- **Problem**
How many lines of the records hold the string "modMem"? Reply with the number alone.

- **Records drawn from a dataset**
*** Block opens ***
-- ==== Sys2Proof/Laws/Registers.lean ====
section
/-! SUPPORT. The laws of register words and fields: what a read gives after a write of the same field, of another field of the
same word, and of another word. -/

namespace Sys2Proof

theorem bitsOf_testBit (n hi lo i : Nat) : (bitsOf n hi lo).testBit i = (decide (i < hi + 1 - lo) && n.testBit (lo + i)) := by
  simp [bitsOf, Nat.testBit_mod_two_pow, Nat.testBit_div_two_pow, Nat.add_comm]

theorem bitsOf_lt (n hi lo : Nat) : bitsOf n hi lo < 2 ^ (hi + 1 - lo) := Nat.mod_lt _ (Nat.two_pow_pos _)

namespace Machine

/-- The number that a word with a field replaced holds. -/
theorem putBits_toNat (w : Word) (hi lo v : Nat) (h : lo ≤ hi) (hh : hi < 20) :
    (putBits w hi lo v).toNat =
      w.toNat % 2 ^ lo + 2 ^ lo * (v % 2 ^ (hi + 1 - lo) + 2 ^ (hi + 1 - lo) * (w.toNat / 2 ^ (hi + 1))) := by
  have hw := w.isLt
  have e : 2 ^ (hi + 1) = 2 ^ lo * 2 ^ (hi + 1 - lo) := by rw [← Nat.pow_add]; congr 1; omega
  have e20 : 2 ^ 20 = 2 ^ (hi + 1) * 2 ^ (20 - (hi + 1)) := by rw [← Nat.pow_add]; congr 1; omega
  have hq : w.toNat / 2 ^ (hi + 1) < 2 ^ (20 - (hi + 1)) := by
    rw [Nat.div_lt_iff_lt_mul (Nat.two_pow_pos _), Nat.mul_comm, ← e20]; exact hw
  have h1 : w.toNat % 2 ^ lo < 2 ^ lo := Nat.mod_lt _ (Nat.two_pow_pos _)
  have h2 : v % 2 ^ (hi + 1 - lo) < 2 ^ (hi + 1 - lo) := Nat.mod_lt _ (Nat.two_pow_pos _)
  have hsum : w.toNat % 2 ^ lo + 2 ^ lo * (v % 2 ^ (hi + 1 - lo) + 2 ^ (hi + 1 - lo) * (w.toNat / 2 ^ (hi + 1))) < 2 ^ 20 := by
    have a : v % 2 ^ (hi + 1 - lo) + 2 ^ (hi + 1 - lo) * (w.toNat / 2 ^ (hi + 1)) + 1 ≤
        2 ^ (hi + 1 - lo) * 2 ^ (20 - (hi + 1)) := by
      calc _ ≤ 2 ^ (hi + 1 - lo) + 2 ^ (hi + 1 - lo) * (w.toNat / 2 ^ (hi + 1)) := by omega
        _ = 2 ^ (hi + 1 - lo) * (w.toNat / 2 ^ (hi + 1) + 1) := by ring
        _ ≤ _ := Nat.mul_le_mul_left _ hq
    calc _ < 2 ^ lo + 2 ^ lo * (v % 2 ^ (hi + 1 - lo) + 2 ^ (hi + 1 - lo) * (w.toNat / 2 ^ (hi + 1))) := by omega
      _ = 2 ^ lo * (v % 2 ^ (hi + 1 - lo) + 2 ^ (hi + 1 - lo) * (w.toNat / 2 ^ (hi + 1)) + 1) := by ring
      _ ≤ 2 ^ lo * (2 ^ (hi + 1 - lo) * 2 ^ (20 - (hi + 1))) := Nat.mul_le_mul_left _ a
      _ = 2 ^ 20 := by rw [← Nat.mul_assoc, ← e, ← e20]
  unfold putBits
  rw [BitVec.toNat_ofNat]
  have hx : w.toNat % 2 ^ lo + v % 2 ^ (hi + 1 - lo) * 2 ^ lo + w.toNat / 2 ^ (hi + 1) * 2 ^ (hi + 1) =
      w.toNat % 2 ^ lo + 2 ^ lo * (v % 2 ^ (hi + 1 - lo) + 2 ^ (hi + 1 - lo) * (w.toNat / 2 ^ (hi + 1))) := by
    rw [e]; ring
  rw [hx]
  exact Nat.mod_eq_of_lt hsum

/-- Every bit of a word with a field replaced: the field's bits are the value's, the others the word's. -/
theorem putBits_testBit (w : Word) (hi lo v i : Nat) (h : lo ≤ hi) (hh : hi < 20) :
    (putBits w hi lo v).toNat.testBit i =
      if lo ≤ i ∧ i ≤ hi then v.testBit (i - lo) else w.toNat.testBit i := by
  rw [putBits_toNat w hi lo v h hh, Nat.add_comm,
    Nat.testBit_two_pow_mul_add _ (Nat.mod_lt _ (Nat.two_pow_pos lo))]
  by_cases h1 : i < lo
  · rw [if_pos h1, if_neg (by omega), Nat.testBit_mod_two_pow]
    simp [h1]
  · rw [if_neg h1, Nat.add_comm, Nat.testBit_two_pow_mul_add _ (Nat.mod_lt _ (Nat.two_pow_pos _))]
    by_cases h2 : i ≤ hi
    · rw [if_pos (by omega), if_pos (by omega), Nat.testBit_mod_two_pow]
      simp; omega
    · rw [if_neg (by omega), if_neg (by omega), Nat.testBit_div_two_pow]
      congr 1; omega

/-- A field of a word in which it was replaced has the value, modulo its width. -/
theorem bitsOf_putBits (w : Word) (hi lo v : Nat) (h : lo ≤ hi) (hh : hi < 20) :
    bitsOf (putBits w hi lo v).toNat hi lo = v % 2 ^ (hi + 1 - lo) := by
  apply Nat.eq_of_testBit_eq
  intro i
  rw [bitsOf_testBit, putBits_testBit w hi lo v _ h hh, Nat.testBit_mod_two_pow]
  by_cases hi' : i < hi + 1 - lo
  · rw [if_pos (by omega)]; simp
  · simp [hi']

/-- A field that does not overlap the replaced one is as before. -/
theorem bitsOf_putBits_other (w : Word) (hi lo v hi' lo' : Nat) (h : lo ≤ hi) (hh : hi < 20) (d : hi' < lo ∨ hi < lo') :
    bitsOf (putBits w hi lo v).toNat hi' lo' = bitsOf w.toNat hi' lo' := by
  apply Nat.eq_of_testBit_eq
  intro i
  rw [bitsOf_testBit, bitsOf_testBit, putBits_testBit w hi lo v _ h hh]
  by_cases hi2 : i < hi' + 1 - lo'
  · rw [if_neg (by omega)]
  · simp [hi2]

/-- A read of a word after a write of a word. -/
@[simp] theorem word_setWord (s : State) (a b : Nat) (w : Word) : (s.setWord a w).word b = if b = a then w else s.word b := by
  unfold State.setWord State.word
  exact SMap.get_put _ _ _ _ _

/-- A read of a word after a write of a field, whatever part of it counts as set in the present cycle. -/
theorem word_wrNote (s : State) (f : Fld) (v k b : Nat) :
    (s.wrNote f v k).word b = if b = f.addr then putBits (s.word f.addr) f.hi f.lo v else s.word b := by
  unfold State.wrNote State.word
  exact SMap.get_put _ _ _ _ _

/-- A read of a word after a write of a field. -/
theorem word_wr (s : State) (f : Fld) (v b : Nat) :
    (s.wr f v).word b = if b = f.addr then putBits (s.word f.addr) f.hi f.lo v else s.word b :=
  word_wrNote s f v _ b

theorem word_wrNote_ne (s : State) (f : Fld) (v k b : Nat) (h : b ≠ f.addr) : (s.wrNote f v k).word b = s.word b := by
  rw [word_wrNote, if_neg h]

/-- A word that holds no field written is as before. -/
theorem word_wr_ne (s : State) (f : Fld) (v b : Nat) (h : b ≠ f.addr) : (s.wr f v).word b = s.word b := by
  rw [word_wr, if_neg h]

theorem word_put_ne (s : State) (f : Fld) (b : Bool) (a : Nat) (h : a ≠ f.addr) : (s.put f b).word a = s.word a :=
  word_wr_ne s f _ a h

theorem word_wrZ_ne (s : State) (f : Fld) (z : Int) (a : Nat) (h : a ≠ f.addr) : (s.wrZ f z).word a = s.word a :=
  word_wr_ne s f _ a h

theorem word_count_ne (s : State) (f : Fld) (n a : Nat) (h : a ≠ f.addr) : (s.count f n).word a = s.word a :=
  word_wrNote_ne s f _ _ a h

theorem word_inc_ne (s : State) (f : Fld) (a : Nat) (h : a ≠ f.addr) : (s.inc f).word a = s.word a := word_count_ne s f 1 a h

/-- A field reads as the value written, modulo its width. -/
theorem rd_wr (s : State) (f : Fld) (v : Nat) (h : f.lo ≤ f.hi) (hh : f.hi < 20) : (s.wr f v).rd f = v % 2 ^ (f.hi + 1 - f.lo) := by
  unfold State.rd; rw [word_wr, if_pos rfl]; exact bitsOf_putBits _ _ _ _ h hh

/-- A field of another word, and a field of the same word that does not overlap, is as before. -/
theorem rd_wr_other (s : State) (f g : Fld) (v : Nat) (h : f.lo ≤ f.hi) (hh : f.hi < 20)
    (d : g.addr ≠ f.addr ∨ g.hi < f.lo ∨ f.hi < g.lo) : (s.wr f v).rd g = s.rd g := by
  unfold State.rd
  by_cases e : g.addr = f.addr
  · rw [word_wr, if_pos e, e]
    exact bitsOf_putBits_other _ _ _ _ _ _ h hh (by rcases d with d | d; exact absurd e d; exact d)
  · rw [word_wr_ne s f v _ e]

/-- A one-bit field reads as it was set. -/
theorem flag_put (s : State) (f : Fld) (b : Bool) (h : f.lo = f.hi) (hh : f.hi < 20) : (s.put f b).flag f = b := by
  unfold State.flag State.put
  rw [rd_wr s f _ (by omega) hh]
  cases b <;> simp [b2n, h]

/-! ### Changing a part that is no register leaves the words as they are -/

@[simp] theorem modMgmt_word (s : State) (f : Mgmt → Mgmt) (a : Nat) : (s.modMgmt f).word a = s.word a := rfl
@[simp] theorem modMgmt_rd (s : State) (f : Mgmt → Mgmt) (g : Fld) : (s.modMgmt f).rd g = s.rd g := rfl
@[simp] theorem modMgmt_flag (s : State) (f : Mgmt → Mgmt) (g : Fld) : (s.modMgmt f).flag g = s.flag g := rfl
@[simp] theorem modSeq_word (s : State) (f : Seq → Seq) (a : Nat) : (s.modSeq f).word a = s.word a := rfl
@[simp] theorem modSeq_rd (s : State) (f : Seq → Seq) (g : Fld) : (s.modSeq f).rd g = s.rd g := rfl
@[simp] theorem modSeq_flag (s : State) (f : Seq → Seq) (g : Fld) : (s.modSeq f).flag g = s.flag g := rfl
@[simp] theorem modEdu_word (s : State) (f : Edu → Edu) (a : Nat) : (s.modEdu f).word a = s.word a := rfl
@[simp] theorem modEdu_rd (s : State) (f : Edu → Edu) (g : Fld) : (s.modEdu f).rd g = s.rd g := rfl
@[simp] theorem modEdu_flag (s : State) (f : Edu → Edu) (g : Fld) : (s.modEdu f).flag g = s.flag g := rfl
@[simp] theorem modRta_word (s : State) (f : Rta → Rta) (a : Nat) : (s.modRta f).word a = s.word a := rfl
@[simp] theorem modRta_rd (s : State) (f : Rta → Rta) (g : Fld) : (s.modRta f).rd g = s.rd g := rfl
@[simp] theorem modRta_flag (s : State) (f : Rta → Rta) (g : Fld) : (s.modRta f).flag g = s.flag g := rfl
@[simp] theorem modRpe_word (s : State) (f : Rpe → Rpe) (a : Nat) : (s.modRpe f).word a = s.word a := rfl
@[simp] theorem modRpe_rd (s : State) (f : Rpe → Rpe) (g : Fld) : (s.modRpe f).rd g = s.rd g := rfl
@[simp] theorem modRpe_flag (s : State) (f : Rpe → Rpe) (g : Fld) : (s.modRpe f).flag g = s.flag g := rfl
@[simp] theorem modStu_word (s : State) (f : Stu → Stu) (a : Nat) : (s.modStu f).word a = s.word a := rfl
@[simp] theorem modStu_rd (s : State) (f : Stu → Stu) (g : Fld) : (s.modStu f).rd g = s.rd g := rfl
@[simp] theorem modStu_flag (s : State) (f : Stu → Stu) (g : Fld) : (s.modStu f).flag g = s.flag g := rfl
@[simp] theorem modSaf_word (s : State) (f : Saf → Saf) (a : Nat) : (s.modSaf f).word a = s.word a := rfl
@[simp] theorem modSaf_rd (s : State) (f : Saf → Saf) (g : Fld) : (s.modSaf f).rd g = s.rd g := rfl
@[simp] theorem modSaf_flag (s : State) (f : Saf → Saf) (g : Fld) : (s.modSaf f).flag g = s.flag g := rfl
@[simp] theorem modCap_word (s : State) (f : Cap → Cap) (a : Nat) : (s.modCap f).word a = s.word a := rfl
@[simp] theorem modCap_rd (s : State) (f : Cap → Cap) (g : Fld) : (s.modCap f).rd g = s.rd g := rfl
@[simp] theorem modCap_flag (s : State) (f : Cap → Cap) (g : Fld) : (s.modCap f).flag g = s.flag g := rfl
@[simp] theorem modFso_word (s : State) (f : Fso → Fso) (a : Nat) : (s.modFso f).word a = s.word a := rfl
@[simp] theorem modFso_rd (s : State) (f : Fso → Fso) (g : Fld) : (s.modFso f).rd g = s.rd g := rfl
@[simp] theorem modFso_flag (s : State) (f : Fso → Fso) (g : Fld) : (s.modFso f).flag g = s.flag g := rfl
@[simp] theorem modCmp_word (s : State) (f : Cmp → Cmp) (a : Nat) : (s.modCmp f).word a = s.word a := rfl
@[simp] theorem modCmp_rd (s : State) (f : Cmp → Cmp) (g : Fld) : (s.modCmp f).rd g = s.rd g := rfl
@[simp] theorem modCmp_flag (s : State) (f : Cmp → Cmp) (g : Fld) : (s.modCmp f).flag g = s.flag g := rfl
@[simp] theorem modMem_word (s : State) (f : Mem → Mem) (a : Nat) : (s.modMem f).word a = s.word a := rfl
@[simp] theorem modMem_rd (s : State) (f : Mem → Mem) (g : Fld) : (s.modMem f).rd g = s.rd g := rfl
@[simp] theorem modMem_flag (s : State) (f : Mem → Mem) (g : Fld) : (s.modMem f).flag g = s.flag g := rfl
@[simp] theorem modLnk_word (s : State) (f : Lnk → Lnk) (a : Nat) : (s.modLnk f).word a = s.word a := rfl
@[simp] theorem modLnk_rd (s : State) (f : Lnk → Lnk) (g : Fld) : (s.modLnk f).rd g = s.rd g := rfl
@[simp] theorem modLnk_flag (s : State) (f : Lnk → Lnk) (g : Fld) : (s.modLnk f).flag g = s.flag g := rfl
@[simp] theorem modTbu_word (s : State) (f : Tbu → Tbu) (a : Nat) : (s.modTbu f).word a = s.word a := rfl
@[simp] theorem modTbu_rd (s : State) (f : Tbu → Tbu) (g : Fld) : (s.modTbu f).rd g = s.rd g := rfl
@[simp] theorem modTbu_flag (s : State) (f : Tbu → Tbu) (g : Fld) : (s.modTbu f).flag g = s.flag g := rfl
@[simp] theorem modHk_word (s : State) (f : Hk → Hk) (a : Nat) : (s.modHk f).word a = s.word a := rfl
@[simp] theorem modHk_rd (s : State) (f : Hk → Hk) (g : Fld) : (s.modHk f).rd g = s.rd g := rfl
@[simp] theorem modHk_flag (s : State) (f : Hk → Hk) (g : Fld) : (s.modHk f).flag g = s.flag g := rfl
@[simp] theorem modBoot_word (s : State) (f : Boot → Boot) (a : Nat) : (s.modBoot f).word a = s.word a := rfl
@[simp] theorem modBoot_rd (s : State) (f : Boot → Boot) (g : Fld) : (s.modBoot f).rd g = s.rd g := rfl
@[simp] theorem modBoot_flag (s : State) (f : Boot → Boot) (g : Fld) : (s.modBoot f).flag g = s.flag g := rfl
@[simp] theorem setDev_rd (s : State) (d : DevState) (g : Fld) : (s.setDev d).rd g = s.rd g := rfl
@[simp] theorem begin_word (s : State) (t a : Nat) : (s.begin t).word a = s.word a := rfl
@[simp] theorem begin_rd (s : State) (t : Nat) (g : Fld) : (s.begin t).rd g = s.rd g := rfl
@[simp] theorem begin_flag (s : State) (t : Nat) (g : Fld) : (s.begin t).flag g = s.flag g := rfl

end Machine

end Sys2Proof
end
*** Block closes ***
- **Written reply**
3